Well Justin, those lasts are heavy on my mind today.  Trying hard to put them in perspective, in that I mean they are not REALLY the last, just the last for awhile.  I love you son and I miss you so very much.  There is not a moment in my day that you are not on my mind.  Just feel like today I would like to lock myself up in a room with my feelings and not come out.  Can't really share much cause most people don't really want to listen, they say they do but it is easy to tell how uncomfortable it makes them.  Oh well, life goes on, just keep it to myself I guess.  Love you.
Mom July 12, 2011
 
I'm there inside your heart . . .
Right now I'm in a different place,
And though we seem apart,
I'm closer than I ever was
I'm there inside your heart.

I'm with you when you greet each day
And while the sun shines bright,
I'm there to share the sunsets, too ...
I'm with you every night.

I'm with you when the times are good,
To share a laugh or two,
And if a tear should start to fall ...
I'll still be there for you.

And when that day arrives
That we no longer are apart
I'll smile and hold you close to me ...
Forever in my heart.

Author unknown

Love you son, forever in my heart!
Mom July 10, 2011
 
Tie-dye butterfly--makes me think of you
                    
Mom July 9, 2011
 
Out of your cocoon . . . .
Beautiful Butterfly!


What the caterpillar calls the end, God calls the butterfly.
Author unknown














Mom July 9, 2011
 
Free like a butterfly . . . .
When we have done all the work we were sent to do,
we are allowed to shed our bodies,
which imprisons our soul like a cocoon encloses the butterfly
and when the time is right we can let go of it.
Then we will be free of pain, free of fears and free of worries--
free as a beautiful butterfly returning home to God....
Elisabeth Kübler-Ross







Mom July 8, 2011
 
GOAL MET . . . . .
Rolling into that last week now.  I know from previous years that the time leading up to the day is actually harder than the actual day itself.  Again this year I will be there with candle in tow at sunrise to greet the day at the time you stepped into heaven.  While I shed tears of sorrow for myself and my loss I also celebrate your happiness.  It helps me sometimes to imagine you in heaven, laughing, dancing and not hurting any more.  I think this year I will open our time up to any one that desires to go with me at that time-guess we'll see who reads this-may just be you & me!  There is something about the sunrise that brings heaven and earth closer together-peaceful!

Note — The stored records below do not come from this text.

/-- A register that holds one value per function. -/
def ownReg (fn o v : Nat) (s : State) : State :=
  let off := pciePage + o + fn * 2 ^ 28
  match o with
  | 0x84 => s.setRegN off (aboveBar2Lo s fn v)
  | 0x88 => s.setRegN off (aboveBar2Hi s fn (bits v 17 0))
  | 0x8C => s.setRegN off (bits v 23 0)
  | _ => s

/-- The fixed-range window of the selected function; function 0 has none of its own. -/
def fixwinWrite (v : Nat) (s : State) : State :=
  let f := s.fld pciePage Fld.PCI_FIXWIN_IDX.function
  if f = 0 then s else s.setRegN (pciePage + 0xA0 + f * 2 ^ 28) v

/-- What a write of a page's register does, and who may make it. -/
def pageWrite (fn : Nat) (p : Page) (o v : Nat) (s : State) : State :=
  let off := p.base + o
  if o = 0x0C then (if p.kind == .taster then tasterWrite (writeOwner fn p v) s else writeOwner fn p v s)
  else if within o 0x30 (4 * counterWords p.kind) then ownerWrite fn p.base o (fun s => s) s
  else if (regRow p.kind o).isNone || !(isPresent p o) then s
  else
    match p.kind, o with
    | .pcie, 0xA0 => pfWrite fn off (fixwinWrite v) s
    | .stream, 0x80 => streamAlloc fn (BitVec.ofNat 32 v) s
    | .stream, 0xA8 => loadCommit fn p.base o v jobLoad jobCommit s
    | .power, 0x8C => mzmWrite fn off (setCap 0x8C v) s
    | .power, 0x94 => pfOrMzm fn off (writeDutyOvr fn v) s
    | .power, 0x98 => writePwrOwn fn v s
    | .power, 0xD8 => loadCommit fn p.base o v shareLoad shareCommit s
    | .reset, 0x90 => pfWrite fn off (writeRstCtrl v) s
    | .reset, 0x9C => mzmWrite fn off (writeStorm v) s
    | .muzomus, 0x80 => pfOrMzm fn off (writeGpio fn v) s
    | .muzomus, 0x88 => mzmWrite fn off (fun s => coolantAct (storeRw p o v s)) s
    | .cellar, 0xDC => writeFeed fn v s
    | .monitor, 0x80 => pfOrMzm fn off (setProof p.die (bit v 0)) s
    | _, _ =>
      if p.kind == .pcie && within o 0x84 0x10 && decide (fn < 32) then guarded fn off true (ownReg fn o v) s
      else ownerWrite fn p.base o
        (if 0x30 ≤ o then blockWrite fn p o v
         else if p.kind == .taster then tasterWrite (commonWrite p.base o v)
         else commonWrite p.base o v) s

/-- The source code at the edge of a gated Forme: 8 for a write of CHS_CORE_CTRL.wake alone (R446, R447) (DEDUCED, log 65). -/
def writeSource (fn : Nat) (p : Page) (o v : Nat) : Nat :=
  if p.kind == .chase && o == 0x100 && bits v 6 0 == 16 then 8 else hostSource fn

/-- A write of a register: one to a Chase or Galley page waits at the edge of its Forme, once its writer is allowed. -/
def pageEdge (fn : Nat) (p : Page) (o v : Nat) (i : Instr) (s : State) : State :=
  if p.kind == .muzomus && s.mzm.restarting then s
  else if (p.kind == .chase || p.kind == .galley) && (ownsPage s fn p.base || o == 0x0C) && (fn ≥ 32 || s.ready) then
    atEdge (pagePath p) (writeSource fn p o v) modulePath i (hostWakeFail (pagePath p)) (pageWrite fn p o v) s
  else pageWrite fn p o v s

Love you Justin beyond measure.  I am forever a changed person after losing you.  Every day I live brings me a day closer to seeing you again, just another minute, another heartbeat away.  Trying my best to keep myself together until then because I know you would want me to do that for myself, your siblings and your children.  I think of the many times we had and smile at those good memories and well, the ones that weren't always good don't matter any longer because my overall goal was to see you happy and healthy-->GOAL MET!!
Mom July 3, 2011
 
I HATE JULY!!!!!!
Well when July 1st rolled in my heart feels the heaviness.  The last conversation, the last kiss, and on and on!  Ticking off the lasts in my crazy brain, when will this get better?  Went to the cemetery today, there are many days I just want to lay on top of your grave and die too.  I know I can't do that but there are moments it makes perfect sense to me.  Lots of tears the past few days! Most of the time it still feels as if this is a terrible nightmare, one that I will surely wake up from soon. I still find myself waiting to hear from you especially on the phone.  My phone is quieter now than before July 16,2008, very quiet at times.  Sometimes I just want some of your drama back so I can hear from you.  I can't believe it has been three years, I cannot imagine going through the rest of my life without you.  I know that there is a reason for everything, yada yada yada, but most of the time this seems absolutely unreasonable to me, taking a child before his mother. 

Maybe someday it will get easier, NOT!!!!!  I HATE JULY!!!!!!!